━━ Excerpted records ━━
-- addition and subtraction (40_arithmetic_logic; 95 §1.2, §2.1)
theorem test_add : gives (exec (.add 28 28) (mk [(28, 0x80)] 0x00)) (fun t =>
    t.r 28 == 0x00 && t.sreg == 0x1B) = true := by decide
theorem test_adc : gives (exec (.adc 5 6) (mk [(5, 0xFF), (6, 0x00)] 0x01)) (fun t =>
    t.r 5 == 0x00 && t.sreg == 0x23) = true := by decide
theorem test_adc_2 : gives (exec (.adc 5 6) (mk [(5, 0x0F), (6, 0x00)] 0x01)) (fun t =>
    t.r 5 == 0x10 && t.sreg == 0x20) = true := by decide
theorem test_adiw : gives (exec (.adiw 26 1) (mk [(26, 0xFF), (27, 0x7F)] 0x00)) (fun t =>
    t.pair 26 == 0x8000 && t.sreg == 0x0C) = true := by decide
theorem test_sub : gives (exec (.sub 16 17) (mk [(16, 0x80), (17, 0x01)] 0x00)) (fun t =>
    t.r 16 == 0x7F && t.sreg == 0x38) = true := by decide
theorem test_sub_2 : gives (exec (.sub 16 17) (mk [(16, 0x55), (17, 0x55)] 0xFF)) (fun t =>
    t.r 16 == 0x00 && t.sreg == 0xC2) = true := by decide
theorem test_subi : gives (exec (.subi 16 0xFF) (mk [(16, 0x7F)] 0x00)) (fun t =>
    t.r 16 == 0x80 && t.sreg == 0x0D) = true := by decide
theorem test_subi_2 : gives (exec (.subi 18 4) (mk [(18, 0x02)] 0x00)) (fun t =>
    t.r 18 == 0xFE && t.sreg == 0x35) = true := by decide
theorem test_sbc : gives (exec (.sbc 4 5) (mk [(4, 0x01), (5, 0x00)] 0x01)) (fun t =>
    t.r 4 == 0x00 && t.sreg == 0x00) = true := by decide
theorem test_sbc_2 : gives (exec (.sbc 4 5) (mk [(4, 0x00), (5, 0x00)] 0x03)) (fun t =>
    t.r 4 == 0xFF && t.sreg == 0x35) = true := by decide
theorem test_sbci : gives (exec (.sbci 17 0xFF) (mk [(17, 0x00)] 0x01)) (fun t =>
    t.r 17 == 0x00 && t.sreg == 0x21) = true := by decide
theorem test_sbci_2 : gives (exec (.sbci 17 0x10) (mk [(17, 0x10)] 0x02)) (fun t =>
    t.r 17 == 0x00 && t.sreg == 0x02) = true := by decide
theorem test_sbiw : gives (exec (.sbiw 26 1) (mk [(26, 0x00), (27, 0x80)] 0x00)) (fun t =>
    t.pair 26 == 0x7FFF && t.sreg == 0x18) = true := by decide
theorem test_sbiw_2 : gives (exec (.sbiw 24 1) (mk [(24, 0x00), (25, 0x00)] 0x00)) (fun t =>
    t.pair 24 == 0xFFFF && t.sreg == 0x15) = true := by decide

-- logic (95 §1.2, §2.2)
theorem test_and : gives (exec (.and 2 3) (mk [(2, 0xF5), (3, 0x3C)] 0x08)) (fun t =>
    t.r 2 == 0x34 && t.sreg == 0x00) = true := by decide
theorem test_and_2 : gives (exec (.and 2 3) (mk [(2, 0xF0), (3, 0x8F)] 0x09)) (fun t =>
    t.r 2 == 0x80 && t.sreg == 0x15) = true := by decide
theorem test_andi : gives (exec (.andi 18 0x10) (mk [(18, 0xEF)] 0x00)) (fun t =>
    t.r 18 == 0x00 && t.sreg == 0x02) = true := by decide
theorem test_andi_2 : gives (exec (.andi 19 0xAA) (mk [(19, 0xFF)] 0x00)) (fun t =>
    t.r 19 == 0xAA && t.sreg == 0x14) = true := by decide
theorem test_or : gives (exec (.or 1 2) (mk [(1, 0x0F), (2, 0x80)] 0x09)) (fun t =>
    t.r 1 == 0x8F && t.sreg == 0x15) = true := by decide
theorem test_ori : gives (exec (.ori 16 0) (mk [(16, 0x00)] 0x01)) (fun t =>
    t.r 16 == 0x00 && t.sreg == 0x03) = true := by decide
theorem test_eor : gives (exec (.eor 1 2) (mk [(1, 0xFF), (2, 0x0F)] 0x00)) (fun t =>
    t.r 1 == 0xF0 && t.sreg == 0x14) = true := by decide
theorem test_com : gives (exec (.com 8) (mk [(8, 0xA5)] 0x08)) (fun t =>
    t.r 8 == 0x5A && t.sreg == 0x01) = true := by decide
theorem test_com_2 : gives (exec (.com 8) (mk [(8, 0xFF)] 0x00)) (fun t =>
    t.r 8 == 0x00 && t.sreg == 0x03) = true := by decide
theorem test_neg : gives (exec (.neg 9) (mk [(9, 0x80)] 0x00)) (fun t =>
    t.r 9 == 0x80 && t.sreg == 0x0D) = true := by decide
theorem test_neg_2 : gives (exec (.neg 9) (mk [(9, 0x10)] 0x00)) (fun t =>
    t.r 9 == 0xF0 && t.sreg == 0x15) = true := by decide
theorem test_sbr : gives (exec (.sbr 20 0x81) (mk [(20, 0x10)] 0x00)) (fun t =>
    t.r 20 == 0x91 && t.sreg == 0x14) = true := by decide
theorem test_cbr : gives (exec (.cbr 20 0x81) (mk [(20, 0xFF)] 0x00)) (fun t =>
    t.r 20 == 0x7E && t.sreg == 0x00) = true := by decide
theorem test_inc : gives (exec (.inc 7) (mk [(7, 0x7F)] 0x01)) (fun t =>
    t.r 7 == 0x80 && t.sreg == 0x0D) = true := by decide
theorem test_inc_2 : gives (exec (.inc 7) (mk [(7, 0xFF)] 0x00)) (fun t =>
    t.r 7 == 0x00 && t.sreg == 0x02) = true := by decide
theorem test_dec : gives (exec (.dec 7) (mk [(7, 0x80)] 0x01)) (fun t =>
    t.r 7 == 0x7F && t.sreg == 0x19) = true := by decide
theorem test_dec_2 : gives (exec (.dec 7) (mk [(7, 0x00)] 0x00)) (fun t =>
    t.r 7 == 0xFF && t.sreg == 0x14) = true := by decide
theorem test_tst : gives (exec (.tst 3) (mk [(3, 0x80)] 0x0B)) (fun t =>
    t.r 3 == 0x80 && t.sreg == 0x15) = true := by decide
theorem test_clr : gives (exec (.clr 4) (mk [(4, 0x5A)] 0xFF)) (fun t =>
    t.r 4 == 0x00 && t.sreg == 0xE3) = true := by decide
theorem test_ser : gives (exec (.ser 31) (mk [] 0x55)) (fun t =>
    t.r 31 == 0xFF && t.sreg == 0x55) = true := by decide

-- multiplication (95 §2.3); DES with its free round leaves the flags and R16 and goes on
theorem test_mul : gives (exec (.mul 2 3) (mk [(2, 0xFF), (3, 0xFF)] 0x00)) (fun t =>
    t.pair 0 == 0xFE01 && t.sreg == 0x01) = true := by decide
theorem test_mul_2 : gives (exec (.mul 0 1) (mk [(0, 0x03), (1, 0x05)] 0x00)) (fun t =>
    t.pair 0 == 0x000F && t.sreg == 0x00) = true := by decide
theorem test_muls : gives (exec (.muls 16 17) (mk [(16, 0x80), (17, 0x7F)] 0x00)) (fun t =>
    t.pair 0 == 0xC080 && t.sreg == 0x01) = true := by decide
theorem test_mulsu : gives (exec (.mulsu 16 17) (mk [(16, 0xFF), (17, 0xFF)] 0x00)) (fun t =>
    t.pair 0 == 0xFF01 && t.sreg == 0x01) = true := by decide
theorem test_mulsu_2 : gives (exec (.mulsu 16 17) (mk [(16, 0x7F), (17, 0xFF)] 0x00)) (fun t =>
    t.pair 0 == 0x7E81 && t.sreg == 0x00) = true := by decide
theorem test_fmul : gives (exec (.fmul 16 17) (mk [(16, 0xFF), (17, 0xFF)] 0x00)) (fun t =>
    t.pair 0 == 0xFC02 && t.sreg == 0x01) = true := by decide
theorem test_fmul_2 : gives (exec (.fmul 16 17) (mk [(16, 0x80), (17, 0x80)] 0x00)) (fun t =>
    t.pair 0 == 0x8000 && t.sreg == 0x00) = true := by decide
theorem test_fmuls : gives (exec (.fmuls 16 17) (mk [(16, 0xC0), (17, 0x40)] 0x00)) (fun t =>
    t.pair 0 == 0xE000 && t.sreg == 0x01) = true := by decide
theorem test_fmulsu : gives (exec (.fmulsu 16 17) (mk [(16, 0x80), (17, 0xFF)] 0x00)) (fun t =>
    t.pair 0 == 0x0100 && t.sreg == 0x01) = true := by decide
theorem test_fmulsu_2 : gives (exec (.fmulsu 23 22) (mk [(23, 0x40), (22, 0x80)] 0x00)) (fun t =>
    t.pair 0 == 0x4000 && t.sreg == 0x00) = true := by decide
theorem test_des : gives (exec (.des 3) (mk [(16, 0x77)] 0xFF)) (fun t =>
    t.r 16 == 0x77 && t.sreg == 0xFF && t.pc == 0x0001) = true := by decide

-- jumps, calls, returns (95 §2.9)
theorem test_rjmp : gives (exec (.rjmp 0x800) { mk [] 0x00 with pc := 0x0100 }) (fun t =>
    t.pc == 0xF901) = true := by decide
theorem test_rjmp_2 : gives (exec (.rjmp 0xFFE) (mk [] 0x00)) (fun t =>
    t.pc == 0xFFFF) = true := by decide
theorem test_ijmp : gives (exec .ijmp { mk [(30, 0x34), (31, 0x12)] 0x00 with pc := 0x0010 }) (fun t =>
    t.pc == 0x1234) = true := by decide
theorem test_jmp : gives (exec (.jmp 0x3F1234) { mk [] 0x00 with pc := 0x0010 }) (fun t =>
    t.pc == 0x1234) = true := by decide
theorem test_rcall : gives (exec (.rcall 5) { mk [] 0x00 with pc := 0x0123 }) (fun t =>
    t.ramByte 0x7FFF == some 0x24 && t.ramByte 0x7FFE == some 0x01 && t.sp == 0x7FFD && t.pc == 0x0129) = true := by decide
theorem test_icall : gives (exec .icall { mk [(30, 0x00), (31, 0x20)] 0x00 with pc := 0xABCD }) (fun t =>
    t.ramByte 0x7FFF == some 0xCE && t.ramByte 0x7FFE == some 0xAB && t.sp == 0x7FFD && t.pc == 0x2000) = true := by decide
theorem test_call : gives (exec (.call 0x0100) { mk [] 0x00 with pc := 0x00FE }) (fun t =>
    t.ramByte 0x7FFF == some 0x00 && t.ramByte 0x7FFE == some 0x01 && t.sp == 0x7FFD && t.pc == 0x0100) = true := by decide

/-- A device with a 22-bit PC (95 §2.9). -/
def farCfg : Config := { avr128da64 with pcBits := 22, flashEnd := 0x3FFFFF, hasEind := true }

theorem test_rcall_far : gives (exec (.rcall 5) { mk [] 0x00 with cfg := farCfg, pc := 0x012345 }) (fun t =>
    t.ramByte 0x7FFF == some 0x46 && t.ramByte 0x7FFE == some 0x23 && t.ramByte 0x7FFD == some 0x01 && t.sp == 0x7FFC && t.pc == 0x01234B) = true := by decide
theorem test_eijmp : gives (exec .eijmp { mk [(30, 0x34), (31, 0x12)] 0x00 with cfg := farCfg, eind := 0x02 }) (fun t =>
    t.pc == 0x021234) = true := by decide
theorem test_eicall : gives (exec .eicall { mk [(30, 0x34), (31, 0x12)] 0x00 with cfg := farCfg, eind := 0x02 }) (fun t =>
    t.ramByte 0x7FFF == some 0x01 && t.ramByte 0x7FFE == some 0x00 && t.ramByte 0x7FFD == some 0x00 && t.pc == 0x021234) = true := by decide
theorem test_ret : gives (exec .ret { mk [] 0x81 with sp := 0x7FFD, data := [(0x7FFE, 0x12), (0x7FFF, 0x34)], pc := 0x0200 }) (fun t =>
    t.pc == 0x1234 && t.sp == 0x7FFF && t.sreg == 0x81) = true := by decide
theorem test_reti : gives (exec .reti { mk [] 0x00 with sp := 0x7FFD, data := [(0x7FFE, 0x12), (0x7FFF, 0x34)], inService := [.level0] }) (fun t =>
    t.pc == 0x1234 && t.sp == 0x7FFF && t.sreg == 0x00 && t.inService == [] && t.inhibit) = true := by decide
theorem test_reti_2 : gives (exec .reti { mk [] 0x00 with sp := 0x7FFD, data := [(0x7FFE, 0x12), (0x7FFF, 0x34)], cfg := { avr128da64 with retiSetsI := true } }) (fun t =>
    t.pc == 0x1234 && t.sreg == 0x80 && t.inhibit) = true := by decide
━━━
== Try it ==
From the listing above, repeat exactly the lines starting at the line that includes "t.r 1 == 0xF0" and ending at the line that includes "t.r 20 == 0x91", with nothing outside that span.

== Output for this task ==
    t.r 1 == 0xF0 && t.sreg == 0x14) = true := by decide
theorem test_com : gives (exec (.com 8) (mk [(8, 0xA5)] 0x08)) (fun t =>
    t.r 8 == 0x5A && t.sreg == 0x01) = true := by decide
theorem test_com_2 : gives (exec (.com 8) (mk [(8, 0xFF)] 0x00)) (fun t =>
    t.r 8 == 0x00 && t.sreg == 0x03) = true := by decide
theorem test_neg : gives (exec (.neg 9) (mk [(9, 0x80)] 0x00)) (fun t =>
    t.r 9 == 0x80 && t.sreg == 0x0D) = true := by decide
theorem test_neg_2 : gives (exec (.neg 9) (mk [(9, 0x10)] 0x00)) (fun t =>
    t.r 9 == 0xF0 && t.sreg == 0x15) = true := by decide
theorem test_sbr : gives (exec (.sbr 20 0x81) (mk [(20, 0x10)] 0x00)) (fun t =>
    t.r 20 == 0x91 && t.sreg == 0x14) = true := by decide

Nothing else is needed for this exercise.